The global scale of coronavirus deaths is horrifying. Some 533,958 people were known to have died by Monday of this week, and the real figure will be higher.

At the same time, billions of people are being made poorer because of the impact of lockdowns. 

In Britain, firms slashed over 12,000 jobs in two days last week. 

Black people have been hit harder both by the virus and by poverty—and face racist violence from the cops.

These things are not unfortunate developments. They reflect the fact that the system fails the vast majority of people.

The death rate from coronavirus did not need to be so high. 

But governments across the world refused to take action early enough to contain it, fearing the impact on profits. 

Even when they imposed lockdowns, many people still had to go out to work.

And states are ending lockdown measures to get “the economy” moving—risking more lives. States are not neutral. They back up the business interests they are there to serve. So, healthcare systems have been privatised because that’s better for bosses’ profits. 

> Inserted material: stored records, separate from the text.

-- ==== Sys2Proof/Machine/BootOps.lean ====
section
/-! DEFINITION. Resets, the boot sequence, election, flash, images, recovery, the debug port, and the loss of hubs, feeds,
converters and references (R438, R439, R442, R451, R494, R505–R532, R540). -/

namespace Sys2Proof.Machine

/-! Resets (R505). -/

/-- The panel as a COLD reset leaves it: the standby rail is up, everything else is off; flash and fuses remain. -/
def Sys.coldState (boot : Boot) : Sys :=
  let fused (h : Nat) : BootHub :=
    { fuse := (NMap.get {} boot.hubs h).fuse, revoked := (NMap.get {} boot.hubs h).revoked }
  { power := { standby := true }, tads := [(256, { alive := true }), (257, { alive := true })]
    boot := { flash := boot.flash, hubs := [(0, fused 0), (1, fused 1)] } }

/-- COLD_RESET: the standby rail rises from off, with panel time at 0 (R505). Host memory is the host's own. Log entry
68. -/
def Sys.coldReset (s : Sys) : Sys :=
  if s.power.standby then s
  else { Sys.coldState s.boot with host := s.host, hostBad := s.hostBad, fresh := s.fresh, irqs := s.irqs }

/-- STANDBY_RAIL_LOSS: everything but flash and fuses loses power (R443, R505). -/
def Sys.standbyLoss (s : Sys) : Sys :=
  { Sys.coldState s.boot with
    power := {}, tads := [], host := s.host, hostBad := s.hostBad, fresh := s.fresh, irqs := s.irqs }

/-- What a hub keeps across a PANEL or FIRMWARE reset: PCIe configuration and link state, with every pair disabled
(R349, R505). Log entry 68. -/
def Hub.restarted (u : Hub) : Hub :=
  { linkRate := u.linkRate, linkWidth := u.linkWidth, busMaster := u.busMaster, memSpace := u.memSpace, maskAll := u.maskAll
    msix := u.msix, qps := u.qps.map (fun e => (e.1, { nextNum := e.2.nextNum, cause := 7 })), pairCause := 7 }

/-- A PANEL or FIRMWARE reset (R505): the boot sequence starts again from step 2. -/
def Sys.restart (s : Sys) : Sys :=
  let fed := s.power.feeds.any (fun f => f.2.qualified)
  let boot (h : Nat) : BootHub :=
    let b := s.bootHub h
    { step := bitNat fed, fuse := b.fuse, revoked := b.revoked, refOk := b.refOk }
  let c := Sys.coldState s.boot
  { c with
    now := s.now, fresh := s.fresh, host := s.host, hostBad := s.hostBad, irqs := s.irqs
    hubs := [(0, (s.hub 0).restarted), (1, (s.hub 1).restarted)]
    power := { standby := s.power.standby, feeds := s.power.feeds
               ibc := s.power.ibc.map (fun x => (x.1, if x.2.state = 3 then x.2 else {})) }
    boot := { c.boot with hubs := [(0, boot 0), (1, boot 1)], since := s.now, stepAt := s.now } }

/-- PANEL_RESET written on a hub (R505, R532). Log entry 68. -/
def Sys.panelReset (s : Sys) (h : Nat) : Sys :=
  if s.boot.leadKnown && s.lead.hub = h then s.restart else s.log 0x0006 1 0 0 0 0

/-! Flash (R512–R517). -/

def Sys.flash (s : Sys) (h : Nat) : Flash := NMap.get {} s.boot.flash h
def Sys.setFlash (s : Sys) (h : Nat) (f : Flash) : Sys := { s with boot := { s.boot with flash := NMap.put s.boot.flash h f } }
def Sys.modFlash (s : Sys) (h : Nat) (f : Flash → Flash) : Sys := s.setFlash h (f (s.flash h))

/-- The union of two lists. -/
def unionList {α : Type} [DecidableEq α] (a b : List α) : List α := a ++ b.filter (fun x => !a.contains x)

/-- The copies of both hubs reconciled: the maps' union, the records of higher SEQ, the newer snapshot (R513); image banks
and the header stay each hub's own. -/
def Flash.reconciled (a b : Flash) : Flash :=
  let newer := if b.ringTime > a.ringTime then b else a
  let conf := b.conf.foldl (fun (m : NMap ConfRec) r =>
    match NMap.find m r.1 with
    | some x => if x.seq < r.2.seq then NMap.put m r.1 r.2 else m
    | none => NMap.put m r.1 r.2) a.conf
  { a with rowMap := unionList a.rowMap b.rowMap, shedMap := unionList a.shedMap b.shedMap, conf := conf
           ring := newer.ring, ringTime := newer.ringTime }
def Sys.reconcile (s : Sys) : Sys :=
  let a := s.flash 0
  let b := s.flash 1
  (s.setFlash 0 (a.reconciled b)).setFlash 1 (b.reconciled a)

Governments have imposed cuts because ordinary people aren’t the priority.

So when the virus hit, healthcare systems couldn’t cope.

People have died not simply because of a deadly virus but because we live in a deadly system. 

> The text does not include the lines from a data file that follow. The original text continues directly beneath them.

/-- Commands that set (R374, R375, R377, R514–R521): features, register words, configuration records and firmware. A host
buffer that cannot be read ends the command with INTERNAL_ERROR at the buffer's offset, a bad field of what it holds with
INVALID_FIELD and the field's offset, a flash that fails with FLASH_ERROR, and nothing is changed. -/
def Obligations.SettingCommandsTakeEffect : Prop :=
  ∀ (s : State) (h q : Nat) (c : Cmd), h < 2 → q < 2048 →
    let t := s.started h q c
    let say (u : Sys) (r : Reply) : Host.Outcome State Fault Refusal := .next (s.replied h q c u r)
    (s.accepts h q 0x03 badSetFeature c →
      let f := c.p 8 2
      let i := c.p 10 2
      (c.p 12 4 = 0 → exec (.setFeature h q) s = say t { status := stSuccessEmpty }) ∧
      (c.p 12 4 ≠ 0 → t.hostRead (c.p 16 8) (c.p 12 4) = none →
        exec (.setFeature h q) s = say t { status := stInternalError, field := 16 }) ∧
      (∀ v, c.p 12 4 ≠ 0 → t.hostRead (c.p 16 8) (c.p 12 4) = some v →
        (f = 2 → t.profileUsed i = true → exec (.setFeature h q) s = say t { status := stBusy }) ∧
        (f = 2 → t.profileUsed i = false → exec (.setFeature h q) s =
          say (t.setLead { t.lead with profiles := NMap.put t.lead.profiles i v }) {}) ∧
        (f = 3 → 6000 ≤ v % 2 ^ 32 ∧ v % 2 ^ 32 ≤ 20000 ∧ bitsOf v 127 112 = 0 ∧ exec (.setFeature h q) s =
          say (({ t with power := { t.power with hostCap := v % 2 ^ 32 } } : Sys).updateCap) {}))) ∧
    (∀ v o, s.starts h q 0x03 c → s.checks h q 0x03 badFeature c = [] → t.hostRead (c.p 16 8) (c.p 12 4) = some v →
      (c.p 8 2 = 2 ∧ c.p 12 4 = 64 ∧ profileBad v = some o) ∨
        (c.p 8 2 = 3 ∧ c.p 12 4 = 16 ∧ (v % 2 ^ 32 < 6000 ∨ 20000 < v % 2 ^ 32) ∧ o = 0) ∨
        (c.p 8 2 = 3 ∧ c.p 12 4 = 16 ∧ 6000 ≤ v % 2 ^ 32 ∧ v % 2 ^ 32 ≤ 20000 ∧ bitsOf v 127 112 ≠ 0 ∧ o = 14) →
      exec (.setFeature h q) s = say t { status := stInvalidField, field := 16, result := o }) ∧
    (let off := c.p 8 3
      let n := c.p 12 2
      let does (op : Nat) (run : Host.Outcome State Fault Refusal) : Prop := s.accepts h q op (badRegsOn h q) c →
      (n = 0 → run = say t { status := stSuccessEmpty }) ∧
      (∀ k, c.phys = false → c.target = 0x1200 + k → n = 1 → (s.sys.hub k).live = true →
        (op = 0x04 → run = say (t.hubReadEffect k off) { result := t.hubReg k off % 2 ^ 32 }) ∧
        (op = 0x05 → run = say (t.hubRegWrite k off (c.p 24 4)).2
          (if (t.hubRegWrite k off (c.p 24 4)).1 then {} else { status := stInvalidField, field := 8 }))) ∧
      (∀ k, c.phys = false → c.target = 0x1200 + k → 1 < n → (s.sys.hub k).live = true →
        run = say (t.hubWords k c n 0).2 (t.hubWords k c n 0).1) ∧
      (∀ x g v, (if c.phys then some (c.p 14 1) else if c.target < 0x1200 then t.tileOfEid c.target else none) = some x →
        n ≠ 0 → (if op = 0x05 ∧ n ≠ 1 then t.hostRead (c.p 16 8) 4 else some (if op = 0x05 then c.p 24 4 else 0)) = some v →
        (t.hub h).freeTag x = some g →
        let r : RegReq := { dst := x, tag := g, write := decide (op = 0x05), off := off, data := v % 2 ^ 32, since := s.sys.now }
        run = .next (s.waiting h q c ((t.setHub h { t.hub h with reqs := (t.hub h).reqs ++ [r] }).sendMsg (256 + h)
          { dst := x, type := if op = 0x05 then 2 else 1, tag := g, payload := off + 2 ^ 32 * r.data }) (.regs x g)))
      does 0x04 (exec (.regRead h q) s) ∧ does 0x05 (exec (.regWrite h q) s)) ∧
    (∀ fail, s.accepts h q 0x51 badConfigWrite c →
      (t.hostRead (c.p 16 8) (c.p 12 4) = none →
        exec (.configWrite h ⟨q, fail⟩) s = say t { status := stInternalError, field := 16 }) ∧
      (∀ v, t.hostRead (c.p 16 8) (c.p 12 4) = some v → exec (.configWrite h ⟨q, fail⟩) s =
        if fail then say t { status := stFlashError }
        else say ((t.putConf (c.p 8 2) (c.p 12 4) v).confEffect (c.p 8 2)) {})) ∧
    (∀ fail v, s.starts h q 0x51 c → s.checks h q 0x51 noChecks c = [] → c.p 10 2 = 0 →
      confSize (c.p 8 2) = some (c.p 12 4) → c.p 16 8 % 64 = 0 → t.hostRead (c.p 16 8) (c.p 12 4) = some v →
      (∀ o, confBad (c.p 8 2) v = some o → t.unlocks (c.p 8 2) v = false →
        exec (.configWrite h ⟨q, fail⟩) s = say t { status := stInvalidField, field := 16, result := o }) ∧
      (∀ r, c.p 8 2 = 6 → t.confRec 6 = some r → bitOf r.value 0 = true → bitOf v 0 = false →
        exec (.configWrite h ⟨q, fail⟩) s = say t { status := stNotPermitted, field := 8 })) ∧
    (s.accepts h q 0x52 badStage c →
      (∀ fail, t.hostRead (c.p 8 8) (c.p 16 4) = none →
        exec (.firmwareStage h ⟨q, fail⟩) s = say t { status := stInternalError, field := 8 }) ∧
      (∀ v, t.hostRead (c.p 8 8) (c.p 16 4) = some v →
        exec (.firmwareStage h ⟨q, true⟩) s = say t { status := stFlashError } ∧
        let m := imageOf v (c.p 16 4)
        let ok := ([0, 1].filter (fun k => (s.sys.hub k).live)).all (fun k => t.authentic k m)
        ∃ u, exec (.firmwareStage h ⟨q, false⟩) s = say u { status := if ok then stSuccess else stAuthFailed } ∧
          ∀ k, k < 2 → (s.sys.hub k).live = true → (u.bootHub k).staged = ok ∧
            (u.flash k).bank (1 - (t.bootHub k).bank) = (if ok then m else {}) ∧
            (u.bootHub k).bank = (t.bootHub k).bank)) ∧
    (s.accepts h q 0x53 noChecks c →
      let job := t.lead.jobs.any (fun j => j.2.state.live)
      (∀ fail, job = true → exec (.firmwareActivate h ⟨q, fail⟩) s = say t { status := stBusy }) ∧
      (∀ fail, job = false → (t.bootHub t.lead.hub).staged = false →
        exec (.firmwareActivate h ⟨q, fail⟩) s = say t { status := stNotPermitted }) ∧
      (job = false → (t.bootHub t.lead.hub).staged = true →
        exec (.firmwareActivate h ⟨q, true⟩) s = say t { status := stFlashError } ∧
        ∃ u, exec (.firmwareActivate h ⟨q, false⟩) s =
            say u { result := ((t.flash t.lead.hub).bank (1 - (t.bootHub t.lead.hub).bank)).version } ∧
          u.boot.restartAt = some (s.sys.now + 10000000) ∧
          ∀ k, k < 2 → (s.sys.hub k).live = true → (u.hub k).ready = false ∧
            (u.flash k).try_ = some (1 - (t.bootHub k).bank) ∧ (u.flash k).tries = 1))

/-- Unit commands (R379, R484): a shed waits for the unit's drain, one without a spare left answers NO_SPARE and puts
the unit in watch, one of a unit already shed answers at once; a regrow that passes returns the unit, with a score of 0
(log entry 63) and its counts, one that fails, or of a tile that lacks a feature of the level (R524), is NOT_PERMITTED;
a watch is cleared unless scores are frozen. -/
def Obligations.UnitCommandsTakeEffect : Prop :=
  ∀ (s : State) (h q : Nat) (c : Cmd), h < 2 → q < 2048 →
    let t := s.started h q c
    let say (u : Sys) (r : Reply) : Host.Outcome State Fault Refusal := .next (s.replied h q c u r)
    let k := c.p 8 1
    let w := c.p 10 2
    let b := c.p 12 2
    let key := unitKey k w b
    (s.accepts h q 0x41 badUnit c →
      ((t.unit key).shed.isSome = true → exec (.unitShed h q) s = say t {}) ∧
      ((t.unit key).shed = none → t.spareLeft k w b = true → exec (.unitShed h q) s = .next (s.waiting h q c
        (t.startDrain k w b true) (.shed key (if k = 1 then (t.servedBy w).getD 256 else 256)))) ∧
      ((t.unit key).shed = none → t.spareLeft k w b = false → (t.unit key).watch.isSome = true →
        exec (.unitShed h q) s = say t { status := stNoSpare }) ∧
      ((t.unit key).shed = none → t.spareLeft k w b = false → (t.unit key).watch = none →
        ∃ u, exec (.unitShed h q) s = say u { status := stNoSpare } ∧ (u.unit key).watch = some s.sys.now ∧
          (u.unit key).draining = (t.unit key).draining ∧ (u.unit key).shed = none)) ∧
    (∀ pass, s.accepts h q 0x42 badRegrow c →
      (pass = false ∨ k = 3 ∨ (k = 1 ∧ t.mayJoin w = false) →
        exec (.unitRegrow h q pass) s = say t { status := stNotPermitted, field := 8 }) ∧
      (pass = true → k ≠ 3 → (k = 1 → t.mayJoin w = true) →
        exec (.unitRegrow h q pass) s = say (t.unitBack k w b) {} ∧ ((t.unitBack k w b).unit key).shed = none ∧
          ((t.unitBack k w b).unit key).score = 0 ∧ ((t.unitBack k w b).unit key).events = (t.unit key).events)) ∧
    (s.accepts h q 0x43 badUnit c →
      (t.health.frozen s.sys.now = true → exec (.unitWatchClear h q) s = say t { status := stScoreStorm }) ∧
      (t.health.frozen s.sys.now = false → (t.unit key).watch = none → exec (.unitWatchClear h q) s = say t {}) ∧
      (t.health.frozen s.sys.now = false → (t.unit key).watch.isSome = true →
        ∃ u, exec (.unitWatchClear h q) s = say u {} ∧ (u.unit key).score = 0 ∧ (u.unit key).watch = none ∧
          (u.unit key).held = false ∧ (u.unit key).shed = (t.unit key).shed))


/-- PARTITION_CREATE (R380): ID 0 or an ID that exists is refused at index 4; no tile or a tile of another partition at
index 16; with 16 partitions already it answers BUSY; else the partition is made of exactly the tiles named, no tile
store changes, and no logical tile belongs to two partitions. -/
def Obligations.PartitionCreateRules : Prop :=
  ∀ (s : State) (h q : Nat) (c : Cmd), h < 2 → q < 2048 → s.sys.Kept → s.starts h q 0x08 c → (s.sys.hub h).qpOwner q = 0 →
    let t := s.started h q c
    let m := c.p 16 30
    let parts := s.sys.lead.partitions
    let taken := parts.any (fun p => p.2.tiles &&& m ≠ 0)
    t.headBad c = [] →
    (c.partition = 0 ∨ (NMap.find parts c.partition).isSome = true → exec (.partitionCreate h q) s =
      .next (s.replied h q c t { status := stInvalidField, field := 4 })) ∧
    (c.partition ≠ 0 → NMap.find parts c.partition = none → m = 0 ∨ taken = true → exec (.partitionCreate h q) s =
      .next (s.replied h q c t { status := stInvalidField, field := 16 })) ∧
    (c.partition ≠ 0 → NMap.find parts c.partition = none → m ≠ 0 → taken = false →
      (parts.length = 16 → exec (.partitionCreate h q) s = .next (s.replied h q c t { status := stBusy })) ∧
      (parts.length < 16 → ∃ u, exec (.partitionCreate h q) s = .next u ∧ u.sys.tiles = s.sys.tiles ∧
        u.sys.lead.partitions = NMap.put parts c.partition { tiles := m } ∧
        ∀ l a b, a ≠ b → bitOf (NMap.get {} u.sys.lead.partitions a).tiles l = true →
          bitOf (NMap.get {} u.sys.lead.partitions b).tiles l = false))

/-- Partitions and groups (R33, R262, R272, R273, R355, R380, R381, R387, R388): a partition is created unless 16 exist,
is destroyed or reset unless a job of it runs (a reset then stops the jobs and waits), and a group's entries reach the
replicas of the routers; a group command waits while an epoch switch prepares. -/
def Obligations.PartitionAndGroupCommands : Prop :=
  ∀ (s : State) (h q : Nat) (c : Cmd), h < 2 → q < 2048 →
    let t := s.started h q c
    let say (u : Sys) (r : Reply) : Host.Outcome State Fault Refusal := .next (s.replied h q c u r)
    let p := c.partition
    (s.accepts h q 0x08 badPartCreate c →
      (16 ≤ s.sys.lead.partitions.length → exec (.partitionCreate h q) s = say t { status := stBusy }) ∧
      (s.sys.lead.partitions.length < 16 → exec (.partitionCreate h q) s = say (t.setLead { t.lead with
        partitions := NMap.put t.lead.partitions p { tiles := c.p 16 30 } }) {})) ∧
    (s.accepts h q 0x09 noChecks c →
      (t.partBusy p = true → exec (.partitionDestroy h q) s = say t { status := stBusy }) ∧
      (t.partBusy p = false →
        let v := (t.disablePairs (some p) 6 none).partTearDown p
        exec (.partitionDestroy h q) s =
          say (v.setLead { v.lead with partitions := NMap.erase v.lead.partitions p }) {})) ∧
    (s.accepts h q 0x0A noChecks c → s.sys.lead.waits = [] →
      (t.partBusy p = true → exec (.partitionReset h q) s = .next (s.waiting h q c
        (((NMap.keys t.lead.jobs).filter (fun n => (t.job n).spec.partition = p && (t.job n).state.live)).foldl
          (fun (u : Sys) n => u.stopJob n 0) t) (.reset_ p))) ∧
      (t.partBusy p = false →
        let v := ((t.addWait h q c.num (.reset_ p) {}).disablePairs (some p) 6 (some (h, q))).partTearDown p
        let u := (v.answerWaits (fun f => f = .reset_ p) (fun r => r)).disablePairs (some p) 6 none
        exec (.partitionReset h q) s = .next { s with sys := u })) ∧
    (∀ w, s.sys.lead.sw = some w → w.phase = 1 →
      exec (.mcastGroupSet h q) s = .next s ∧ exec (.rgroupSet h q) s = .next s) ∧
    (s.accepts h q 0x22 badMcast c → s.sys.lead.sw = none →
      let n := c.p 8 1
      (bitOf (c.p 9 1) 2 = true → exec (.mcastGroupSet h q) s = say (t.mcClear c.target n) {}) ∧
      (bitOf (c.p 9 1) 2 = false → t.hostList (c.p 16 8) 2 (c.p 10 2) = none →
        exec (.mcastGroupSet h q) s = say t { status := stInternalError, field := 16 }) ∧
      (∀ l, bitOf (c.p 9 1) 2 = false → t.hostList (c.p 16 8) 2 (c.p 10 2) = some l →
        let v := t.mcClear c.target n
        (v.mcPlace (c.mcGroup l) = none → exec (.mcastGroupSet h q) s = say t { status := stBusy }) ∧
        (∀ g e k rel x, v.mcPlace (c.mcGroup l) = some (g, e, k, rel) → memberNode s.sys.lead.place c.target = some x →
          ∃ u, exec (.mcastGroupSet h q) s = say u {} ∧ NMap.get 0 (u.replica x).mcast n = e ∧
            NMap.get 0 (u.replica x).members n = k ∧ u.lead.mcs = v.lead.mcs ++ [g]))) ∧
    (∀ l i, s.starts h q 0x22 c → s.sys.lead.sw = none → s.checks h q 0x22 noChecks c = [] → c.p 8 1 < 64 →
      bitOf (c.p 9 1) 1 = false ∨ t.offers 5 = true → bitOf (c.p 9 1) 2 = false → 1 ≤ c.p 10 2 → c.p 10 2 ≤ 242 →
      c.p 16 8 % 2 = 0 → t.hostList (c.p 16 8) 2 (c.p 10 2) = some l → i < l.length →
      let g : McGroup :=
        { holder := c.target, group := c.p 8 1, axis := bitNat (bitOf (c.p 9 1) 0), mode := bitNat (bitOf (c.p 9 1) 1)
          members := l, partition := p }
      let wrong (i : Nat) : Bool := (l.take i).contains (l.getD i 0) || !t.memberOk p (l.getD i 0) ||
        (t.mcBuild t.lead.place { g with members := [l.getD i 0] }).isNone
      wrong i = true → (∀ k, k < i → wrong k = false) →
      exec (.mcastGroupSet h q) s = say t { status := stInvalidField, field := 16, result := i }) ∧
    (s.accepts h q 0x23 badRgroup c → s.sys.lead.sw = none →
      let n := c.p 8 2
      let held := t.mesh.any (fun r => r.2.red.any (fun x => x.group = n))
      (bitOf (c.p 28 1) 0 = true → held = true → exec (.rgroupSet h q) s = say t { status := stBusy }) ∧
      (bitOf (c.p 28 1) 0 = true → held = false → exec (.rgroupSet h q) s = say (t.rgClear n) {}) ∧
      (bitOf (c.p 28 1) 0 = false → t.hostList (c.p 16 8) 2 (c.p 14 2) = none →
        exec (.rgroupSet h q) s = say t { status := stInternalError, field := 16 }) ∧
      (∀ l, bitOf (c.p 28 1) 0 = false → t.hostList (c.p 16 8) 2 (c.p 14 2) = some l →
        (held = true → exec (.rgroupSet h q) s = say t { status := stBusy }) ∧
        (held = false → ∃ u, exec (.rgroupSet h q) s = say u {} ∧
          u.lead.rgs = (t.rgClear n).lead.rgs ++ [c.rgroup l]))) ∧
    (∀ l, s.starts h q 0x23 c → s.sys.lead.sw = none → s.checks h q 0x23 noChecks c = [] → t.rgForeign c = false →
      c.p 10 1 ≤ 2 → t.offers 0 = true → 1 ≤ c.p 11 1 → c.p 11 1 ≤ 8 → 1 ≤ c.p 14 2 → c.p 14 2 ≤ 3840 → c.p 16 8 % 2 = 0 →
      bitOf (c.p 28 1) 0 = false → t.hostList (c.p 16 8) 2 (c.p 14 2) = some l →
      let wrong (i : Nat) : Bool := (l.take i).contains (l.getD i 0) || !t.contributorOk p (l.getD i 0)
      (∀ i, i < l.length → wrong i = true → (∀ k, k < i → wrong k = false) →
        exec (.rgroupSet h q) s = say t { status := stInvalidField, field := 16, result := i }) ∧
      ((∀ i, i < l.length → wrong i = false) →
        (t.rootOk (c.rgroup l) = false → exec (.rgroupSet h q) s = say t { status := stInvalidField, field := 24 }) ∧
        (t.rootOk (c.rgroup l) = true → (t.rgRootTile t.lead.place (c.rgroup l)).isSome = true →
          (t.rgClear (c.p 8 2)).rgPlace (c.rgroup l) = none →
          exec (.rgroupSet h q) s = say t { status := stInvalidField, field := 11 })))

The virus has sharply exposed how capitalism puts profit before people. So has the economic fallout. 


In Britain, the Tories were pushed to guarantee some of the wages of workers who would otherwise have been laid off. Now they want to push people back to work. 

But as firms announce cuts, many won’t have any work to go back to.

This isn’t inevitable. The virus crisis has shown up the things that people actually need. More health workers and more care workers to visit vulnerable people at home.

More social workers and youth workers to support children out of school. More delivery workers to get food to people.

Providing these things would create jobs. But it’s more profitable to overwork existing workers instead of paying to take on more.

The overwhelming majority of people do not benefit from the system. And we vastly outnumber the handful of super‑rich who do. 

So our rulers use racism to try and divide us.

Many who joined Black Lives Matter protests felt their lives were more at risk from police violence than coronavirus.

All of these things, plus the growing climate crisis, show that the system is failing. The Polish‑German revolutionary Rosa Luxemburg warned that capitalism gives us a choice between “socialism or barbarism”.

We need to choose—and fight for—socialism.